M/F
Page 5
I needed to smoke, and I had finished my Sinjantin. Those thieving swine. I rang for a stewardess, and she eventually obliged me with a complimentary pack of four Selim, just enough for Miss Emmett’s day had they been Honeydew, watery tasting cigarettes untarred and decarcinogenized by a whole midget factory in the tail. Oral violence at least had been eliminated from modern America.
When the track of the pluribus turned from a parallel to a hypotenuse, I discovered that I had been apprehensive in vain. I had to go back to the toilet (Jupiter Inlet, Juno Beach) and on the way saw that the faggot book was now being read, but not by the summerweight mourner; it was a middleaged woman in lime and pomegranate with huge boiled arms. So that (Lentana, Gulf Stream, Village of Golf) was all right, and that it was so (Boca Raton, Hugh Taylor Birch) seemed confirmed by two glowing vacant signs. I thought I would make my piss a sort of gleeful libation, but to my horror blood came along with the water. Why blood? What had I done to myself, what was wrong with my body? I looked at my unshaven horrified face, the lips parted, and it seemed to me that the alignment of the right upper incisor was wrong. I felt the tooth. It was slightly loose; it was curiously twisted in its socket. I was not well.
The return to seat sign was on. I shook back and fastened my seatbelt in a tremor. And then the tremor subsided. After all, everybody had something, nobody was one hundred per cent healthy. That blood was nothing: I had overfrotted in my bout with Irma. In the struggle for my bag and money I’d been fisted, though not overhard: that could explain the tooth which, if I massaged the gum, would strengthen again. One could sometimes bless violence, for it worked in the exterior light, you knew where you were with violence. In a sense it was clean and just and as human as music: the very sound of the word suggested music. It was the unjust processes that went on in the dark that had to be feared – teeth dropping (Fort Lauderdale) from mouths sweet with dental floss and mint gargles, ulcers (Hallandale) for milk-drinkers, lung cancer (Ojus, Surfside) for those who abhorred tobacco.
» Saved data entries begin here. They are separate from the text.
-- ==== Sys2Proof/Machine/BitstreamOps.lean ====
section
/-! DEFINITION. What codec cores read of coded pictures beside the standards' own decoding (05 R118, R119, R140, R143; 06 R149):
the units of a picture's packets and the discards, supported formats, partitions, levels. -/
namespace Sys2Proof.Machine

/-! ### Units of a picture's packets (05 R119, R124; RFC 6184, RFC 7798, the AV1 RTP payload format) -/

/-- A NAL unit or OBU: its type, layer and temporal identifiers (AV1: none without an extension header), and its bytes. -/
structure CodedUnit where
  kind : Nat
  s : Option Nat
  t : Option Nat
  bytes : Nat
  deriving DecidableEq, Repr

/-- More bytes of the latest unit. -/
def moreOf (l : List CodedUnit) (n : Nat) : List CodedUnit :=
  match l.reverse with
  | [] => []
  | u :: r => (({ u with bytes := u.bytes + n }) :: r).reverse

/-- The unit whose NAL header begins with `b`, of `n` bytes. -/
def nalUnit (codec : Nat) (b : List Byte) (n : Nat) : CodedUnit :=
  if codec = 1 then ⟨bAt b 0 % 32, none, none, n⟩
  else ⟨bAt b 0 / 2 % 64, some (netAt b 0 2 / 8 % 64), some (netAt b 0 2 % 8 - 1), n⟩

/-- The units of an aggregation packet: each after its size in two bytes. -/
def aggregated (codec : Nat) : Nat → List Byte → List CodedUnit
  | 0, _ => []
  | k + 1, b =>
    let n := netAt b 0 2
    if b.length < 3 then [] else nalUnit codec (b.drop 2) n :: aggregated codec k (b.drop (2 + n))

/-- A packet's payload added to the units of an H.264 or H.265 picture. -/
def addNal (codec : Nat) (l : List CodedUnit) (b : List Byte) : List CodedUnit :=
  let head := if codec = 1 then 1 else 2
  let ty := (nalUnit codec b 0).kind
  if b.length < head then l
  else if (codec = 1 ∧ ty = 24) ∨ (codec = 2 ∧ ty = 48) then l ++ aggregated codec b.length (b.drop head)
  else if (codec = 1 ∧ ty = 28) ∨ (codec = 2 ∧ ty = 49) then
    let fu := bAt b head
    let n := b.length - head - 1
    if fu / 128 = 1 then l ++ [{ nalUnit codec b (n + head) with kind := if codec = 1 then fu % 32 else fu % 64 }] else moreOf l n
  else l ++ [nalUnit codec b b.length]

/-- A leb128 number: the value and its bytes. -/
def leb128 : Nat → List Byte → Nat × Nat
  | 0, _ => (0, 0)
  | k + 1, b =>
    match b with
    | [] => (0, 0)
    | x :: r =>
      let v := x.toNat
      if v < 128 then (v, 1) else
        let e := leb128 k r
        (v % 128 + 128 * e.1, e.2 + 1)

/-- The OBU whose header begins with `b`, of `n` bytes. -/
def obuUnit (b : List Byte) (n : Nat) : CodedUnit :=
  let h := bAt b 0
  let x := bAt b 1
  if h / 4 % 2 = 1 then ⟨h / 8 % 16, some (x / 8 % 4), some (x / 32), n⟩ else ⟨h / 8 % 16, none, none, n⟩

/-- The OBU elements of a packet from `b`: `w` elements are left (0: each has its size); `cont`: the first continues a unit. -/
def addElements (w : Nat) : Nat → Bool → List Byte → List CodedUnit → List CodedUnit
  | 0, _, _, l => l
  | k + 1, cont, b, l =>
    if b.isEmpty then l else
      let (n, m) := if w = 1 then (b.length, 0) else leb128 8 b
      let e := (b.drop m).take n
      let l := if cont then moreOf l e.length else l ++ [obuUnit e e.length]
      if w = 1 then l else addElements (if w = 0 then 0 else w - 1) k false (b.drop (m + n)) l

/-- A packet's payload added to the OBUs of a temporal unit. -/
def addObu (l : List CodedUnit) (b : List Byte) : List CodedUnit :=
  let h := bAt b 0
  if b.isEmpty then l else addElements (h / 16 % 4) (b.length + 1) (h / 128 == 1) (b.drop 1) l

/-- The units of a picture from its packets' payloads in sequence order. -/
def codedUnits (codec : Nat) (payloads : List (List Byte)) : List CodedUnit :=
  payloads.foldl (fun l b => if codec = 3 then addObu l b else addNal codec l b) []

/-- Is a unit kept (05 R119)? -/
def unitKept (codec targetS targetT : Nat) (u : CodedUnit) : Bool :=
  match codec with
  | 1 => u.kind != 14 && u.kind != 20
  | 2 => u.s == some 0 && decide (u.t.getD 0 ≤ targetT)
  | _ => decide (u.s.getD 0 ≤ targetS ∧ u.t.getD 0 ≤ targetT)

/-- Does a unit hold coded picture data: a slice, or an AV1 frame, frame header or tile group? -/
def unitPicture (codec : Nat) (u : CodedUnit) : Bool :=
  match codec with
  | 1 => decide (1 ≤ u.kind ∧ u.kind ≤ 5)
  | 2 => decide (u.kind < 32)
  | _ => [3, 4, 6, 7].contains u.kind

/-- What a decoder keeps of a picture: the type of its first slice, its layers (for AV1 those of the highest spatial layer left), and
the bytes kept; none where no picture data is left (05 R119). -/
structure KeptPicture where
  kind : Nat
  s : Nat
  t : Nat
  bytes : Nat
  deriving DecidableEq, Repr

/-- The picture left after the discards (05 R119). -/
def keptPicture (codec targetS targetT : Nat) (l : List CodedUnit) : Option KeptPicture :=
  let kept := l.filter (unitKept codec targetS targetT)
  let pics := kept.filter (unitPicture codec)
  match pics.head? with
  | none => none
  | some p =>
    let top := pics.foldl (fun (b : CodedUnit) u => if u.s.getD 0 > b.s.getD 0 then u else b) p
    let u := if codec = 3 then top else p
    some ⟨p.kind, u.s.getD 0, u.t.getD 0, kept.foldl (fun n u => n + u.bytes) 0⟩

/-! ### Formats (05 R118) -/

/-- Is a picture within the limits of 05 R118? -/
def supported (codec : Nat) (f : DecodeFacts) : Bool :=
  match codec with
  | 1 => decide (f.profile ≤ 2 ∧ f.level ≤ 52) && f.depth == 8 && (f.chroma == 1 || (f.chroma == 0 && f.profile == 2)) && !f.interlaced
  | 2 => decide (f.profile ≤ 1 ∧ f.level ≤ 61) && (f.depth == 8 || (f.depth == 10 && f.profile == 1)) && f.chroma == 1 && !f.interlaced
  | _ => f.profile == 0 && decide (f.level ≤ 61) && (f.depth == 8 || f.depth == 10) && decide (f.chroma ≤ 1)

/-- CTUs in a row of the picture, and in the picture (05 R132). -/
def ctuCols (f : DecodeFacts) : Nat := ceilDiv f.codedW (max 1 f.ctu)
def ctuCount (f : DecodeFacts) : Nat := ctuCols f * ceilDiv f.codedH (max 1 f.ctu)

/-- The CTU addresses in coding order. -/
def ctuScan (f : DecodeFacts) : List Nat := if f.scan.isEmpty then List.range (ctuCount f) else f.scan

/-- The partitions into which a picture is divided by a job's part (05 R140). -/
def partitionsOf (f : DecodeFacts) (part : Nat) : Nat :=
  let rows := if f.wavefront then ceilDiv f.codedH (max 1 f.ctu) else 1
  match part with
  | 1 => max 1 f.tiles
  | 2 => max 1 f.slices
  | 3 => rows
  | _ => if f.tiles ≥ 2 then f.tiles else if f.wavefront then rows else max 1 f.slices

/-- The codec-core cycles of a decoded picture of `n` bytes (05 R143). -/
def decodeCycles (codec w h n : Nat) : Nat :=
  max (if codec = 3 then ceilDiv (w * h * 4) 15 else ceilDiv (w * h) 5) n + 4000

/-! ### Levels that the encoder writes (06 R149; log 92) -/

/-- The levels of H.264 (Table A-1): tenths, macroblocks a second, macroblocks a frame. -/
def levels264 : List (Nat × Nat × Nat) :=
  [(10, 1485, 99), (11, 3000, 396), (12, 6000, 396), (13, 11880, 396), (20, 11880, 396), (21, 19800, 792), (22, 20250, 1620),
   (30, 40500, 1620), (31, 108000, 3600), (32, 216000, 5120), (40, 245760, 8192), (42, 522240, 8704), (50, 589824, 22080),
   (51, 983040, 36864), (52, 2073600, 36864), (60, 4177920, 139264), (61, 8355840, 139264), (62, 16711680, 139264)]

/-- The levels of H.265 (Table A.8, A.9): tenths, luma samples a second, luma samples a picture. -/
def levels265 : List (Nat × Nat × Nat) :=
  [(10, 552960, 36864), (20, 3686400, 122880), (21, 7372800, 245760), (30, 16588800, 552960), (31, 33177600, 983040),
   (40, 66846720, 2228224), (41, 133693440, 2228224), (50, 267386880, 8912896), (51, 534773760, 8912896), (52, 1069547520, 8912896),
   (60, 1069547520, 35651584), (61, 2139095040, 35651584), (62, 4278190080, 35651584)]

/-- The levels of AV1 (Annex A): tenths, displayed samples a second, samples a picture, greatest width and height. -/
def levelsAv1 : List (Nat × Nat × Nat × Nat × Nat) :=
  [(20, 4423680, 147456, 2048, 1152), (21, 8363520, 278784, 2816, 1584), (30, 19975680, 665856, 4352, 2448),
   (31, 31950720, 1065024, 5504, 3096), (40, 70778880, 2359296, 6144, 3456), (41, 141557760, 2359296, 6144, 3456),
   (50, 267386880, 8912896, 8192, 4352), (51, 534773760, 8912896, 8192, 4352), (52, 1069547520, 8912896, 8192, 4352),
   (60, 1069547520, 35651584, 16384, 8704), (61, 2139095040, 35651584, 16384, 8704), (62, 4278190080, 35651584, 16384, 8704)]

/-- The lowest level whose picture-size and sample-rate limits cover a width, a height and a picture interval in us; none covers. -/
def levelFor (codec w h interval : Nat) : Option Nat :=
  let fits (rate size n : Nat) : Bool := decide (n ≤ size ∧ n * 10 ^ 6 ≤ rate * interval)
  if codec = 1 then
    let a := ceilDiv w 16
    let b := ceilDiv h 16
    (levels264.find? (fun e => fits e.2.1 e.2.2 (a * b) && decide (a * a ≤ 8 * e.2.2 ∧ b * b ≤ 8 * e.2.2))).map (·.1)
  else if codec = 2 then
    (levels265.find? (fun e => fits e.2.1 e.2.2 (w * h) && decide (w * w ≤ 8 * e.2.2 ∧ h * h ≤ 8 * e.2.2))).map (·.1)
  else
    (levelsAv1.find? (fun e => fits e.2.1 e.2.2.1 (w * h) && decide (w ≤ e.2.2.2.1 ∧ h ≤ e.2.2.2.2))).map (·.1)

end Sys2Proof.Machine
end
We swooped very low inland over the racetrack at Hialeah, shout of ironic triumph for so many punters, and then it was Miami International Airport in ghastly heavyweight summer. I unclicked my seatbelt as we bumped down and started the long taxiing. And then, how the hell he’d managed the invisibility I just could not figure, something to do with that black? he was solid in the aisle beside me, saying:
– Move over.
– Why the hell, who the hell?
– Ah, come on, move over, I want to explain, see.
I moved over. I was, after all, curious to know what the whole game was. I said:
– From Loewe, is that it?
He had a breathy voice and the not unpleasant falling tune of the Bronx. He said:
– Not Mr Loewe direct. It’s more for Mr Pardaleos that I operate. But Mr Loewe, he comes into it. Who you’re going to see now is Mr Pardaleos.
He settled himself comfortably for the taxi-ride and began to clean his nails with a toothquill, saying:
– This Riverside Drive one you was with, she called Mr Loewe, but then, see, it was Mr Pardaleos that takes over.
– Irma? Irma was in on this?
– She might be Irma or she might be anybody, names not always meaning anything in these kind of operations. Lot of calling last night, you seem to be more important than what you seem to be.
– And you’re taking me to see Pardaleos?
– Well, I figure you ought to know my job could have finished at La Guardia when I see you buying the ticket and speaking out where you’re going clear and loud. I call Mr Pardaleos as requested, but it’s not him personally I talk to as he’s asleep, it’s early yet at that time, and they say this one word: coincident.
– What, who?
– I say to them I’ve got this funeral at Cypress Hills, but then they say it’s the living comes before the dead. Who do you mean, I tell them. Well, it seems they had this tip from one of the airlines that there’s this Guzman that’s on the charter flight going back to Ojeda. Guzman, after all these years, what do you think of that? And I don’t care much for funerals, even though he was a buddy. Took three bullets straight in the back of the throat, and all those guys just looking on. So all I do is hand you over to Mr Pardaleos who’ll be waiting at the breakfast table, real aristocracy he is, and then I pick up Guzman.
– Are you some sort of police officer?
– That’s a laugh. Don’t you worry none, now, about matters of legality and the such. I’ll get Guzman back where he’s wanted, no trouble at all.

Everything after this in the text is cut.